- **What to produce**
For every line in the records that has the word "instruction", make a copy.

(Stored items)
/-- The PARSER's turn ends with the buffer as it was or discarded. -/
theorem parserStep_keeps_discarded {s t : State} (h : parserStep s = .next t) (hs : s.fb = []) : t.fb = [] := by
  rcases parserStep_inv h with ⟨-, rfl⟩ | ⟨-, -, rfl⟩ | ⟨-, b, rest, hrx, hop⟩
  · exact hs
  · exact hs
  rcases hop with ⟨-, rfl⟩ | ⟨-, rfl⟩ | ⟨-, -, rfl⟩ | ⟨-, -, u, -, rfl⟩
  · exact hs
  · exact hs
  · exact hs
  · rfl

theorem step_keeps_discarded_and_logsLegally {s t : State} (h : step s = .next t)
    (hreset : s.sched.head? ≠ some .reset) (hs : s.fb = []) : t.fb = [] ∧ LogsLegally s t := by
  rcases step_inv h with ⟨-, hparser⟩ | ⟨b, -, rfl⟩ | ⟨-, -, rfl⟩ | ⟨value, -, -, rfl⟩ | ⟨hhead, -⟩
  · obtain ⟨new, hdiag, hnew⟩ := parserStep_logsLegally hparser
    exact ⟨parserStep_keeps_discarded hparser hs, new, hdiag, hnew⟩
  · exact ⟨hs, logsLegally_of_silent rfl⟩
  · exact ⟨hs, logsLegally_of_silent rfl⟩
  · exact ⟨hs, logsLegally_of_silent rfl⟩
  · exact absurd hhead hreset

/-- Settles O40: the buffer and both traces are empty at reset. -/
theorem resetHasInvariant : Obligations.ResetHasInvariant :=
  ⟨rfl, List.forall_mem_nil _, List.forall_mem_nil _⟩

/-- Settles O39: a reset gives the reset state's buffer and traces, and every other step keeps the buffer discarded,
logs legally and publishes registers. -/
theorem everyStepKeepsInvariant : Obligations.EveryStepKeepsInvariant := by
  intro s t hs hstep
  by_cases hreset : s.sched.head? = some .reset
  · rcases step_inv hstep with ⟨hnext, -⟩ | ⟨b, hhead, -⟩ | ⟨hhead, -⟩ | ⟨value, hhead, -⟩ | ⟨-, -, rfl⟩
    · rcases hnext with hnil | hhead
      · rw [hnil] at hreset
        cases hreset
      · cases hhead.symm.trans hreset
    · cases hhead.symm.trans hreset
    · cases hhead.symm.trans hreset
    · cases hhead.symm.trans hreset
    · exact ⟨rfl, List.forall_mem_nil _, List.forall_mem_nil _⟩
  · obtain ⟨hbuffer, hlogs⟩ := step_keeps_discarded_and_logsLegally hstep hreset hs.buffer
    exact ⟨hbuffer, hlogs.legal hs.diag, (step_publishesRegisters hstep hreset).legal hs.sink⟩

end Sys2Proof.Machine

/-! The obligations about FRAME (40_stream_ops.md section 3) and the frames that it accepts. Of a candidate at the head of
the stream everything is known: the state in which its checks are made, and for a well-formed frame the message operation
that runs on it. -/

namespace Sys2Proof.Machine

/-! ### FRAME in full -/

/-- A declared length beyond the buffer, with its bytes buffered (20_memory.md section 1). -/
theorem exec_frame_overrun {s : State} {L : Byte} (hL : 48 ≤ L.toNat) (hlen : L.toNat + 2 ≤ s.rx.length) :
    exec (.frame L) s = .fault .frameBufferOverrun := by
  have hbuffered : starved (latch L s) = false := decide_eq_false (Nat.not_lt.2 hlen)
  have hover : Config.fbSize < frameSize (latch L s) := by
    show 49 < L.toNat + 2
    omega
  show execFrame L s = _
  simp only [execFrame, hbuffered, hover, if_true, Bool.false_eq_true, if_false]
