-- ==== Sys2Proof/Syntax.lean ====
section
/-! DEFINITION. The commands of the block and their operands. `Instr` has one constructor per row of the opcode table. -/

namespace Sys2Proof

/-- A Kenra request as the Ridge copies it from a slot (R366, Table 16.1): the header's fields and the argument bytes.
The opcode is the constructor of `Instr` that carries the request. -/
structure Request where
  /-- Slot that carries the request (R348). -/
  slot : BitVec 3 := 0
  /-- FLAGS: bit 0 NOTIFY, bits 15:1 reserved. -/
  flags : BitVec 16 := 0
  /-- TAG, returned in the response and the completion entry. -/
  tag : BitVec 32 := 0
  /-- TXN_ID: 0, or a transaction id. -/
  txnId : BitVec 32 := 0
  /-- ARG_LENGTH. -/
  argLength : BitVec 16 := 0
  /-- VERSION, 0x0002. -/
  version : BitVec 16 := 2
  /-- Header bytes 16 to 31, reserved. -/
  reserved : BitVec 128 := 0
  /-- The argument's bytes, in address order. -/
  arg : List Byte := []
deriving DecidableEq, Repr

/-- The four resets of the host interface (R359). -/
inductive HostReset where
  | fundamental | hot | linkDown | functionLevel
deriving DecidableEq, Repr

/-- A 66-bit block of a lane as its receiver reads it after FEC (R271): bit 0 is the bit received first. -/
structure GulBlock where
  /-- Sync header. -/
  header : BitVec 2
  /-- Payload as received, still scrambled. -/
  payload : BitVec 64
  /-- The 58 payload bits received on the lane before it, bit 57 the last. -/
  before : BitVec 58
deriving DecidableEq, Repr

/-- Blocks of a quad's block stream, deskewed, with ALIGN and parity blocks taken out (R273): a frame from START to END, or a part. -/
structure GulFrame where
  /-- IDLE and CAP blocks of the stream since the last block that this row carried. -/
  idle : Nat := 0
  blocks : List GulBlock
deriving DecidableEq, Repr

/-- What a lane in use receives of a fast exit (R284): the headers of its TRAIN blocks, and its ALIGN block. -/
structure ExitLane where
  headers : List (BitVec 2)
  align : GulBlock
deriving DecidableEq, Repr

/-- A Clause 73 base page (Table 12.6): whether it offers 200GBASE-KR4/CR4 and 100GBASE-KR4/CR4, asks for RS-FEC, has PAUSE ability and
has a Next Page. -/
structure EthPage where
  kr200 : Bool := false
  kr100 : Bool := false
  rsFec : Bool := false
  pause : Bool := false
  nextPage : Bool := false
deriving DecidableEq, Repr

/-- What changes an Ethernet quad's link (R209, R286, Table 12.9): the partner's base page, link training that ends, the alignment of the
PCS, or the loss of the link. -/
inductive EthChange where
  | page (p : EthPage) | trained | aligned | down
deriving DecidableEq, Repr

/-- A codeword as a lane receives it: the 32 blocks of R277 in their order, or, on an Ethernet quad, the symbol errors of a
Reed-Solomon codeword (Table 12.6). -/
inductive FecWord where
  | gul (blocks : List (BitVec 66)) | rs (symbolErrors : Nat)
deriving DecidableEq, Repr

/-- A chunk read of the schedule (Table 16.5 kind 0x03), with the data block it loads. -/
structure ChunkItem where
  buffer : Bool
  pos : Nat
  ib : Nat
  chunk : Nat
  block : Nat
deriving DecidableEq, Repr

/-- A correlation pass of the schedule (Table 16.5 kind 0x01), with its data block. -/
structure PassItem where
  pos : Nat
  tile : Nat
  log2J : Nat
  job : Nat
  block : Nat
  buffer : Bool
deriving DecidableEq, Repr

/-- A beam segment of the schedule (Table 16.5 kind 0x02), with its data block. -/
structure SegItem where
  arrays : BitVec 4
  pos : Nat
  set : Nat
  round : Nat
  m : Nat
  job : Nat
  block : Nat
  buffer : Bool
deriving DecidableEq, Repr

/-- A Vestibule line: 64 samples of one input in one channel (R113); local granule `gran` of the buffer. -/
structure VestLine where
  input : Nat
  gran : Nat
deriving DecidableEq, Repr

/-- A weight-pool line: one input row, 32 consecutive beams (R129). -/
structure WeightLine where
  slot : Nat
  row : Nat
  beams : Nat
deriving DecidableEq, Repr

/-- What ECC finds for a beam segment: pool lines corrected and uncorrectable in its weight load (R129), and Locket words corrected or one
uncorrectable as its round's sums are added (R154). -/
structure SegEcc where
  wce : Nat := 0
  badWeights : List WeightLine := []
  addCe : Nat := 0
  addUe : Bool := false
deriving DecidableEq, Repr

/-- What ECC finds in a memory that a command reads: nothing, an error it corrects, or one it cannot (R113, R129, R154, R243). -/
inductive Ecc where
  | ok | corrected | uncorrectable
deriving DecidableEq, Repr

/-- An instruction's peg, with what ECC finds in the instruction word and in the data memory word that it reads (R243, R261). -/
structure PegIssue where
  peg : BitVec 8
  imem : Ecc := .ok
  dmem : Ecc := .ok
deriving DecidableEq, Repr

/-- Second source of an integer peg instruction: a register or the one 16-bit immediate form (R264). -/
inductive PegSrc where
  | reg (r : BitVec 5) | imm (v : BitVec 16)
deriving DecidableEq, Repr

/-- Shift count of a peg shift: a register or a count 0 to 31 (R264). -/
inductive PegCount where
  | reg (r : BitVec 5) | imm (n : BitVec 5)
deriving DecidableEq, Repr

/-- Table that a COMMIT transfer completes (R246). -/
inductive FrameTable where
  | delay (input : Nat) (frame : Nat)
  | rotator (input coarse : Nat) (frame : Nat)
  | gain (input coarse : Nat) (frame : Nat)
deriving DecidableEq, Repr

/-- Special registers of a peg that moves reach (Table 11.2): stat, those of loop `k`, the halves of cyc, and the address registers. -/
inductive PegSpecial where
  | stat | lc (k : Bool) | ls (k : Bool) | le (k : Bool) | spc | sstat | ivb | fev | xstat | cyc (hi : Bool)
  | p (k : BitVec 3) | m (k : BitVec 3) | cb (k : BitVec 3) | cl (k : BitVec 3)
deriving DecidableEq, Repr

/-- Operands of XFER (R245, R246). -/
structure Transfer where
  src : Nat
  dst : Nat
  len : Nat
  /-- Asks for the XFER interrupt. -/
  interrupt : Bool
  /-- The per-frame table whose back buffer it writes, if any. -/
  table : Option FrameTable
  /-- It is the COMMIT transfer of that table. -/
  commit : Bool
deriving DecidableEq, Repr

/-- What an Announce message says of a grandmaster, in the order of the standard dataset comparison (R313, log 49): priority 1, clock
class, accuracy, variance, priority 2, identity, and the steps removed. -/
structure PtpDataset where
  priority1 : Nat := 0
  clockClass : Nat := 0
  accuracy : Nat := 0
  variance : Nat := 0
  priority2 : Nat := 0
  identity : Nat := 0
  steps : Nat := 0
deriving DecidableEq, Repr

/-- PTP messages that discipline TB1 (R313); times are those of the grandmaster in ns. -/
inductive PtpMessage where
  /-- Announce, with its interval in ns. -/
  | announce (dataset : PtpDataset) (interval : Nat)
  /-- Sync of a grandmaster: the time at which it was sent, corrections added, or none where Follow_Up is to bring it. -/
  | sync (grandmaster : Nat) (origin : Option Int)
  /-- Follow_Up of a two-step Sync. -/
  | followUp (grandmaster : Nat) (origin : Int)
  /-- Delay_Resp: the Delay_Req that it answers, and the time at which the grandmaster received that, corrections taken off. -/
  | delayResp (grandmaster sequence : Nat) (receipt : Int)
deriving DecidableEq, Repr

/-- Message types the relay treats apart (R318, R319). -/
inductive PtpKind where
  | sync | delayReq | peerDelay | other
deriving DecidableEq, Repr

/-- A frame received on a relay port, from destination MAC to FCS, when its first byte leaves the other port: ingress and
egress on the 1 GHz counter (R319). -/
structure RelayFrame where
  bytes : List Byte
  ingress : Nat
  egress : Nat
deriving DecidableEq, Repr

/-- Causes of a lost DRAM channel (R338), in the rule's order. -/
inductive LostCause where
  | sideband | parity | uncorrectable
deriving DecidableEq, Repr

/-- What the host sets in configuration space beside Bus Master Enable and the power state (R343, Table 15.1): maximum payload and maximum
read request as 128 bytes shifted, extended and 10-bit tags, the completion timeout range, and MSI-X's enable and function mask. Defaults:
PRESUMED, the PCI standard's (log 17). -/
structure PcieControl where
  maxPayload : BitVec 3 := 0
  maxRead : BitVec 3 := 2
  extTags : Bool := false
  tags10 : Bool := false
  timeout : BitVec 4 := 0
  msixEnable : Bool := false
  msixMask : Bool := false
deriving DecidableEq, Repr

/-- Answer of a burst (R386, R391). -/
inductive BurstAnswer where
  | ok | errorSrc | errorDst | ue | windowDenied | targetReset
deriving DecidableEq, Repr

/-- What the DMA engines do of a burst in one step: the read engine's part, the write engine's, or both (R386). -/
inductive BurstPart where
  | whole | read | write
deriving DecidableEq, Repr

/-- Causes of a supply fault (R474). -/
inductive SupplyFault where
  | low | high | rail
deriving DecidableEq, Repr

/-- What the input power monitor finds (R416). -/
inductive PowerLevel where
  | above5 | above15 | below
deriving DecidableEq, Repr

/-- Kinds of DIMM (R327). -/
inductive DimmKind where
  | registered | unbuffered | loadReduced | multiplexedRank
deriving DecidableEq, Repr

/-- A DIMM as its SPD describes it (R327): its kind, ECC, device width in bits and density in Gb, ranks, dies of a stack, the highest
speed grade of Table 14.7, and its SPD contents. -/
structure Dimm where
  kind : DimmKind := .registered
  ecc : Bool := true
  width : Nat := 4
  density : Nat := 16
  ranks : Nat := 1
  dies : Nat := 1
  grade : Nat := 0
  spd : List Byte := []
deriving DecidableEq, Repr

/-- One Vref of a training sweep with its passing delay window, in 1/64 UI (R330). -/
structure Sweep where
  vref : Nat
  lo : Int
  hi : Int
deriving DecidableEq, Repr

/-- What training measures on a byte lane: the read and the write sweep, and the eye's height in mV (R330). -/
structure LaneEye where
  read : List Sweep
  write : List Sweep
  height : Nat
deriving DecidableEq, Repr

/-- What BOOT finds on the board (R394): straps, the DIMMs of each channel, channels that pass training steps 1 to 3, what steps 4 and 5
measure on each byte lane (R330), banks whose copy from MRAM fails (step 4), and arrays whose known-answer test passed. -/
structure BootInput where
  straps : BitVec 3
  dimms : List (List Dimm)
  trained : BitVec 12
  lanes : List LaneEye
  copyBad : BitVec 2
  arraysPassed : BitVec 4
deriving DecidableEq, Repr

/-- Outcome of write-verify of a recorder record (R460, R463): verified, or failed, and then whether each of the two map
copies verified. -/
inductive Verify where
  | good | bad (map1 map2 : Bool)
deriving DecidableEq, Repr

/-- A TWIN frame's payload (Table 19.2) less its type byte. -/
structure TwinMessage where
  role : Byte
  piece : BitVec 16
  epoch : BitVec 32
  frame : BitVec 64
  identity : BitVec 64
  digest : BitVec 32
  handoverFrame : BitVec 64
  body : List Byte
deriving DecidableEq, Repr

- **Completed exercise**
/-- An instruction's peg, with what ECC finds in the instruction word and in the data memory word that it reads (R243, R261). -/
/-- Second source of an integer peg instruction: a register or the one 16-bit immediate form (R264). -/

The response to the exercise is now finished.